Define and Disclose: The EU moves forward with nanomaterial regulation

Over the last few months, the debate around nanomaterials has matured. The policy initiatives of the European Union and France regarding nanomaterials, presented in the September 2010 issue of the Flash, have turned into concrete proposals. Determining the real nano-effects, as a result of improved scientific data and research, appears to be the key for effective regulation of nanomaterials.

The European Commission has decided to first define nanomaterials to ensure harmonization for future regulation. In October 2010, a definition of the term nanomaterial was proposed in a draft Recommendation. A Recommendation would not give this definition the full force of law but it would contribute to the development of new EU policies and regulatory developments and the implementation of existing regulations. “Nanomaterial” would be defined as any material which meets at least one of the following criteria:

  • consists of particles, with one or more external dimensions in the size range 1 nanometre (nm) to 100 nm for more than 1 per cent of their number size distribution;
  • has internal or surface structures in one or more dimensions in the size range 1 nm – 100 nm; or
  • has a specific surface area by volume greater than 60 m2/cm3, excluding materials consisting of particles with a size lower than 1 nm.

However, uncertainty about the definition may remain. The draft definition of nanomaterials is the outcome of scientific research, studies, opinions and consultations at the European level, and specifically the Opinion of the Scientific Committee on Emerging and Newly Identified Risks (SCENIHR). According to the results of the stakeholder consultation carried out by the SCENHIR and published in March 2011, the definition of nanomaterials suffers from a lack of agreement: while certain stakeholders favour a definition based on the weight of the particle, others favour one based on the number of particles. A final definition has not yet been issued by the European Commission and could undergo further amendments to gain wider agreement.

At the same time, attempts to improve our understanding and knowledge of nanotechnology continue. From a consumer perspective, the Belgian Presidency of the EU proposed in late 2010 to ensure the traceability of nanomaterials through a register of nanotechnology and to strengthen the information provided to consumers on the presence of nanomaterials in everyday products. The register of nanomaterials could be the first step to assess the risks nanoparticles present. The European Commission Joint Research Centre also launched the first European Repository of Reference Nanomaterials. The Repository contains 25 types of different nanomaterials as a representative range, in order to enhance the safety assessment and standardization of nanomaterials. The repository aims to further study the impact of nanomaterials, by addressing those mostly used in consumer products such as titanium dioxide, silver nanoparticles or carbon nanotubes. Aside from these proposals, the European Commission is examining how to better address nanomaterials within the existing REACH requirements without having to introduce specific nano-requirements therein.

Meanwhile, in January 2011 France moved on with its innovative approach

requiring compulsory declaration of nanomaterials by issuing a detailed proposal.
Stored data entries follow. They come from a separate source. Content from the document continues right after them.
-- ==== Sys2Proof/Tests/Slice0.lean ====
section
/-! SUPPORT. Tests of this model's own author: ill-formed terms, words written out from the tables of
spec/30_encoding.md, single operations with the expected traces of spec/95_test_vectors.md, and, for every
obligation with hypotheses, states and operands that meet them. -/

namespace Sys2Proof.Machine

/-! ## Ill-formed terms (R123) -/

theorem test_illFormed_ackExpectation : wellFormed (.awaitTransferComplete 0b11 10) = false := by decide
theorem test_illFormed_addressLength_readBlock : wellFormed (.readBlock 0x50 0 5 1) = false := by decide
theorem test_illFormed_addressLength_writeBlock : wellFormed (.writeBlock 0x50 0 5 [1]) = false := by decide
theorem test_illFormed_addressLength_addressWithOffset : wellFormed (.addressWithOffset 0x50 0 5 .write) = false := by
  decide
theorem test_illFormed_offset_readRegister :
    wellFormed (.readRegister 0x5) = false ∧ wellFormed (.readRegister 0x6) = false := by decide
theorem test_illFormed_offset_writeRegister : wellFormed (.writeRegister 0x8 0x00) = false := by decide
theorem test_wellFormed_boundaries :
    wellFormed (.readBlock 0x7F 0xFFFFFFFF 4 6) = true ∧ wellFormed (.readRegister 0x7) = true ∧
    wellFormed (.awaitTransferComplete 0b10 0) = true := by decide

/-! ## Words written out from the tables -/

/-- R115: codes 0x0, 0x1, 0x2 with their operand inputs. -/
theorem test_decode_selector_and_lifecycle :
    decode (.req { op := 0b0000#4, busIndex := 1 }) = .ok (.selectBus 1) ∧
    decode (.req { op := 0b0001#4, busIndex := 1 }) = .ok .currentBus ∧
    decode (.req { op := 0b0010#4, requestedClockHz := 100000, slaveAddress := 0x55 })
      = .ok (.initController 100000 0x55) := by decide

/-- R115: codes 0x3, 0x4, 0x5, 0xE, 0xF. -/
theorem test_decode_transactions :
    decode (.req { op := 0b0011#4, chipAddress := 0x50, registerAddress := 0xFA, addressLength := 1, length := 6 })
      = .ok (.readBlock 0x50 0xFA 1 6) ∧
    decode (.req { op := 0b0100#4, chipAddress := 0x50, registerAddress := 0x10, addressLength := 2, bytes := [0xDE, 0xAD] }) = .ok (.writeBlock 0x50 0x10 2 [0xDE, 0xAD]) ∧
    decode (.req { op := 0b0101#4, chipAddress := 0x51 }) = .ok (.probe 0x51) ∧
    decode (.req { op := 0b1110#4, chipAddress := 0x7F, isRead := 1#1 }) = .ok (.startAddressed 0x7F .read) ∧
    decode (.req { op := 0b1111#4, chipAddress := 0x50, registerAddress := 0x1234, addressLength := 2, isRead := 0#1 })
      = .ok (.addressWithOffset 0x50 0x1234 2 .write) := by decide

/-- R115: codes 0x6 to 0xD. -/
theorem test_decode_registers_and_primitives :
    decode (.req { op := 0b0110#4, offset := 4 }) = .ok (.readRegister 4) ∧
    decode (.req { op := 0b0111#4, offset := 7, value := 0x55 }) = .ok (.writeRegister 7 0x55) ∧
    decode (.req { op := 0b1000#4, value := 0xFF, start := 1#1, stop := 0#1 }) = .ok (.sendByte 0xFF true false) ∧
    decode (.req { op := 0b1001#4 }) = .ok .sendStop ∧
    decode (.req { op := 0b1010#4, timeoutBudget := 5 }) = .ok (.awaitBusNotBusy 5) ∧
    decode (.req { op := 0b1011#4, ackExpectation := 0b10#2, timeoutBudget := 3 })
      = .ok (.awaitTransferComplete 0b10 3) ∧
    decode (.req { op := 0b1100#4, stop := 1#1 }) = .ok (.readByte true) ∧
    decode (.req { op := 0b1101#4 }) = .ok .resetBus := by decide

/-- R112: the nine command bytes, bit by bit (START STOP READ WRITE ACK - SLAVE-CONT IRQ-ACK). -/
theorem test_decode_commandBytes :
    decode (.cr 0b00010000#8) = .ok .cmdWr ∧ decode (.cr 0b10010000#8) = .ok .cmdWrStart ∧
    decode (.cr 0b01010000#8) = .ok .cmdWrStop ∧ decode (.cr 0b11010000#8) = .ok .cmdWrStartStop ∧
    decode (.cr 0b00100000#8) = .ok .cmdRd ∧ decode (.cr 0b01101000#8) = .ok .cmdRdLast ∧
    decode (.cr 0b01000001#8) = .ok .cmdStop ∧ decode (.cr 0b00101000#8) = .ok .cmdResetRd ∧
    decode (.cr 0b00000001#8) = .ok .cmdIack := by decide

/-- R105, 95_test_vectors.md 2.1 and S8. -/
theorem test_decode_addressBytes :
    decode (.addr 0b10100000#8) = .ok (.addrW 0x50) ∧ decode (.addr 0b10100001#8) = .ok (.addrR 0x50) ∧
    decode (.addr 0b11111110#8) = .ok (.addrW 0x7F) ∧ decode (.addr 0b01010101#8) = .ok (.addrR 0x2A) := by decide

/-- R101: bit 7 core-enable. -/
theorem test_decode_controlValues :
    decode (.ctr 0b00000000#8) = .ok .ctrDisable ∧ decode (.ctr 0b10000000#8) = .ok .ctrEnable := by decide

/-- R112, R119, R124: bytes outside the closed sets are rejected by name. -/
theorem test_decode_rejects :
    decode (.cr 0x04) = .error (.unlistedCommand 0x04) ∧ decode (.cr 0x02) = .error (.unlistedCommand 0x02) ∧
    decode (.ctr 0x40) = .error (.unlistedControl 0x40) ∧ decode (.other 16 0x1234) = .error (.noFormat 16 0x1234) := by
  decide

/-- The opcode table's patterns (log 10). -/
theorem test_decodeTableWord :
    decodeTableWord 8 0x0 = some (.selectBus 0) ∧ decodeTableWord 8 0xB = some (.awaitTransferComplete 0 0) ∧
    decodeTableWord 8 0x68 = some .cmdRdLast ∧ decodeTableWord 8 0x80 = some .ctrEnable ∧
    decodeTableWord 8 0xA1 = some (.addrR 0x50) ∧ decodeTableWord 8 0xA0 = some (.addrW 0x50) ∧
    decodeTableWord 16 0x100 = none := by decide

/-! ## States -/

/-- Parameters of P4 and P5 of 95_test_vectors.md, with bases and a buffer bound. -/
def testParams : Params where
  base0 := 0x00000000
  base1 := 0x00000100
  inputClockHz := 50000000
  budgetBusy := 3
  budgetXfer := 4
  maxBlock := 8

/-- SimBlock with these status answers, this default and these bytes to receive. -/
def testSim (srQ : List Byte) (srDefault : Byte) (rxQ : List Byte) : Environment :=
  .sim { srQ := srQ, srDefault := srDefault, rxQ := rxQ, rxDefault := 0x00 }

/-- Between operations with bus `b` active, both instances answered by `e`. -/
def onBus (b : BusId) (e : Environment) : State :=
  { State.reset with
    cfg := testParams
    ctl0 := { Controller.reset with env := e }
    ctl1 := { Controller.reset with env := e }
    activeBase := some (baseOf testParams b) }

/-- As `onBus`, with no bus active. -/
def unselected (e : Environment) : State := { onBus .bus0 e with activeBase := none }

/-- The result and the trace of an operation. -/
def outcome (i : Instr) (s : State) : Option (Result × List Access) :=
  (nextState (exec i s)).map fun t => (t.result, t.history)

/-- `W off val` on instance 0. -/
def w0 (off : RegOffset) (v : Byte) : Access := .write 0x00000000 off v

/-- `R off -> val` on instance 0. -/
def r0 (off : RegOffset) (v : Byte) : Access := .read 0x00000000 off v

/-! ## Single operations (95_test_vectors.md) -/

/-- S1. -/
theorem test_selectBus_inRange :
    (nextState (exec (.selectBus 1) (unselected .free))).map (fun t => (t.result, t.activeBase, t.history)) =
      some (.ok, some 0x00000100, []) := by decide

/-- S1, step 5. -/
theorem test_selectBus_outOfRange :
    (nextState (exec (.selectBus 2) (onBus .bus1 .free))).map (fun t => (t.result, t.activeBase, t.history)) =
      some (.err .invalidBus, some 0x00000100, []) := by decide

/-- 2.2. -/
theorem test_currentBus :
    (nextState (exec .currentBus (onBus .bus1 .free))).map (fun t => (t.result, t.outIndex)) = some (.ok, 1) := by
  decide

/-- 2.2: none active. -/
theorem test_currentBus_unset : outcome .currentBus (unselected .free) = some (.err .invalidBus, []) := by decide

/-- S9, P1 step 3: from no selection; the default instance is selected. -/
theorem test_initialize :
    (nextState (exec (.initController 100000 0x00) (unselected (testSim [0x40, 0x40, 0x00] 0x40 [])))).map
      (fun t => (t.result, t.activeBase, t.history)) =
    some (.ok, some 0x00000000,
      [w0 .ctr 0x00, w0 .crSr 0x01, w0 .prerLo 0x63, w0 .prerHi 0x00, w0 .ctr 0x80, w0 .crSr 0x28, w0 .crSr 0x41,
        r0 .crSr 0x40, r0 .crSr 0x40, r0 .crSr 0x00]) := by decide

/-- S2. -/
theorem test_initialize_zeroClock :
    (nextState (exec (.initController 0 0xFF) (unselected .free))).map
      (fun t => (t.result, t.activeBase, t.history)) = some (.err .invalidClock, none, []) := by decide

/-- S7, shortened to two bytes (2.5). -/
theorem test_readBlock :
    (nextState (exec (.readBlock 0x50 0xFA 1 2) (onBus .bus0 (testSim [] 0x00 [0x11, 0x22])))).map
      (fun t => (t.result, t.dataBuf, t.history)) =
    some (.ok, [0x11, 0x22],
      [r0 .crSr 0x00, w0 .txrRxr 0xA0, w0 .crSr 0x90, r0 .crSr 0x00, w0 .txrRxr 0xFA, w0 .crSr 0x10, r0 .crSr 0x00,
        w0 .txrRxr 0xA1, w0 .crSr 0x90, r0 .crSr 0x00, w0 .crSr 0x20, r0 .crSr 0x00, r0 .txrRxr 0x11,
        w0 .crSr 0x68, r0 .crSr 0x00, r0 .txrRxr 0x22]) := by decide

/-- S5, second case: arbitration lost in the first data byte; RXR is not read. -/
theorem test_readBlock_arbitrationLost :
    (outcome (.readBlock 0x50 0xFA 1 6) (onBus .bus0 (testSim [0x00, 0x00, 0x00, 0x00, 0x02, 0x20] 0x00 []))).map
      (fun r => (r.1, r.2.length, r.2.getLast?)) =
    some (.err .arbitrationLost, 13, some (r0 .crSr 0x20)) := by decide

/-- 2.5: three payload bytes, no register address. -/
theorem test_writeBlock :
    outcome (.writeBlock 0x50 0 0 [0x01, 0x02, 0x03]) (onBus .bus0 (testSim [] 0x00 [])) =
    some (.ok,
      [r0 .crSr 0x00, w0 .txrRxr 0xA0, w0 .crSr 0x90, r0 .crSr 0x00, w0 .txrRxr 0x01, w0 .crSr 0x10, r0 .crSr 0x00,
        w0 .txrRxr 0x02, w0 .crSr 0x10, r0 .crSr 0x00, w0 .txrRxr 0x03, w0 .crSr 0x50, r0 .crSr 0x00]) := by decide

/-- 2.5: the last payload byte is not acknowledged. -/
theorem test_writeBlock_notAcknowledged :
    outcome (.writeBlock 0x50 0x10 1 [0xAA, 0xBB])
      (onBus .bus0 (testSim [0x00, 0x00, 0x00, 0x00, 0x80] 0x00 [])) =
    some (.err .notAcknowledged,
      [r0 .crSr 0x00, w0 .txrRxr 0xA0, w0 .crSr 0x90, r0 .crSr 0x00, w0 .txrRxr 0x10, w0 .crSr 0x10, r0 .crSr 0x00,
        w0 .txrRxr 0xAA, w0 .crSr 0x10, r0 .crSr 0x00, w0 .txrRxr 0xBB, w0 .crSr 0x50, r0 .crSr 0x80,
        w0 .crSr 0x41]) := by decide

/-- P4, request 2. -/
theorem test_probe_absent :
    outcome (.probe 0x51) (onBus .bus0 (testSim [0x41, 0x00, 0xC0] 0x00 [])) =
    some (.err .notAcknowledged,
      [r0 .crSr 0x41, r0 .crSr 0x00, w0 .txrRxr 0xA2, w0 .crSr 0x90, r0 .crSr 0xC0, w0 .crSr 0x41]) := by decide

/-- P4, request 1: the probed register is 0 with one address byte. -/
theorem test_probe_present :
    (outcome (.probe 0x50) (onBus .bus0 (testSim [0x00, 0x40, 0x40, 0x40, 0x40] 0x00 [0x5A]))).map
      (fun r => (r.1.present, r.2.length, writesOf r.2)) =
    some (true, 13, [(.txrRxr, 0xA0), (.crSr, 0x90), (.txrRxr, 0x00), (.crSr, 0x10), (.txrRxr, 0xA1), (.crSr, 0x90),
      (.crSr, 0x68)]) := by decide

/-- 2.3, on instance 1: the address is BASE[1] + 4. -/
theorem test_readRegister :
    (nextState (exec (.readRegister 0x4) (onBus .bus1 (.script [0x40])))).map
      (fun t => (t.result, t.outByte, t.history)) =
      some (.ok, 0x40, [.read 0x00000100 .crSr 0x40]) ∧
    effectiveAddr (baseOf testParams .bus1) .crSr = 0x00000104 := by decide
Prior to the proposal, all that was known was that manufacturers, importers, or persons that place on the market nanoparticulate substances, including mixtures, would be required to periodically declare the identity, quantities and uses of these substances, as well as the identity of the professional users they supplied them to. This requirement would apply to various products containing nanoparticulates such as medicinal products, cosmetics, or plant protection products. Nanomaterials falling under the scope of the declaration, thresholds and reporting periods had not been previously defined.

In the proposal, the French Government avoided the complex job of defining nanomaterials by using the definition prepared at EU level and clarified that the declaration would concern aggregates, agglomerates, compounds, nanotubes, nanothreads, nanolayers, quantum dots and dendrimers. The declaration would be required as long as at least 10 grams of nanomaterials would be manufactured, imported or placed on the market in France. The declaration would have to be done electronically at the latest before the first of May for the nanomaterials placed on the market the previous year. If the declaration was deemed incomplete or insufficient, the competent authority would be able to request the declarant to provide further information. An exception for the protection of national defence would be applicable on specific request.
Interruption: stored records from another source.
-- ==== Sys2Proof/Machine/Block.lean ====
section
/-! DEFINITION. The block as its host sees it: the seven operations (00_scope R6), one at a time, each to
completion (20_memory R58). `step` of Step.lean is the operation `Step`; the other six stand beside it here
(log entry 9). -/

namespace Sys2Proof.Machine

/-- An operation of the block's interface with its inputs (00_scope R6). -/
inductive HostOp where
  | powerOn
  | load (bytes : List Byte)
  | reset
  | step
  | draw (x y w h : Byte)
  | readDisplay
  | readState
  deriving DecidableEq, Repr

/-- What an operation returns to the host when it succeeds. -/
inductive Output where
  /-- Success with no value. -/
  | done
  /-- The collision bit of `Draw` (41_display R122). -/
  | collision (b : Bool)
  /-- The pixels of `ReadDisplay` (41_display R126). -/
  | pixels (p : Plane)
  /-- The registers of `ReadState` (10_state R36). -/
  | registers (r : StateView)
  deriving DecidableEq, Repr

/-- The block: `none` before the first `PowerOn`, when no state is defined (70_reset_and_hazards R231). -/
abbrev Block := Option State

/-- The outcome of one operation: the next state and what the host is given. -/
abbrev OpOutcome := Host.Outcome (State × Output) Fault Refusal

/-- An outcome that gives the host no value. -/
def quiet (o : Outcome) : OpOutcome :=
  match o with
  | .next s => .next (s, .done)
  | .fault f => .fault f
  | .refused r => .refused r

/-- `Draw`'s outcome, with its collision bit as the output. -/
def withCollision (o : Host.Outcome (State × Bool) Fault Refusal) : OpOutcome :=
  match o with
  | .next r => .next (r.1, .collision r.2)
  | .fault f => .fault f
  | .refused r => .refused r

/-- An operation on a block that is powered on (00_scope R6). -/
def operateOn (op : HostOp) (s : State) : OpOutcome :=
  match op with
  | .powerOn => .next (powerOn, .done)
  | .load bytes => quiet (load bytes s)
  | .reset => .next (hostReset s, .done)
  | .step => quiet (step s)
  | .draw x y w h => withCollision (draw x y w h s)
  | .readDisplay => .next (s, .pixels (readDisplay s))
  | .readState => .next (s, .registers (readState s))

/-- An operation on a block: before `PowerOn` only `PowerOn` has a meaning (70_reset_and_hazards R231). -/
def operate (op : HostOp) (b : Block) : OpOutcome :=
  match b with
  | some s => operateOn op s
  | none =>
    match op with
    | .powerOn => .next (powerOn, .done)
    | .load _ | .reset | .step | .draw _ _ _ _ | .readDisplay | .readState => .refused .notPoweredOn

/-- The block after an operation: an operation that faults or is refused leaves it as it was
(60_exceptions R209). -/
def Block.after (b : Block) (op : HostOp) : Block :=
  match operate op b with
  | .next r => some r.1
  | .fault _ => b
  | .refused _ => b

/-- The block after a sequence of operations: a run is whatever the host issues, and goes on after a fault
(60_exceptions R210; 40_fetch_decode_dispatch R107). -/
def Block.run (b : Block) : List HostOp → Block
  | [] => b
  | op :: ops => Block.run (b.after op) ops

end Sys2Proof.Machine
end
The proposal indicates a research purpose for the declaration, as the collected data would be transferred to French public agencies in charge of environmental and safety research or surveillance for the development of further studies on the risks of nanomaterials for the environment or human health and safety. Although this text has not yet been adopted and other implementing measures are not yet drafted, France demonstrates its willingness to handle and regulate the presence of nanomaterials on its territory in a precautionary manner.

The regulatory activity on nanomaterials in France and the European Union are just two examples. Several other countries are issuing policies to avoid negative impacts of the growing presence of nanomaterials in everyday life. Germany is for instance considering developing a nanomaterials’ register, and Switzerland authorities have issued guidelines on how to take into account the unique properties of nanoparticles in material safety data sheets.  If you are concerned by the upcoming regulations and policy developments on nanotechnology, it is one of the many issues that Enhesa keeps track of global level with its monitoring service.

The way forward in the debate over nanomaterials will necessarily require a definition of the real risks they present for the environment and for human health, which might trigger a global search for scientific and technical data.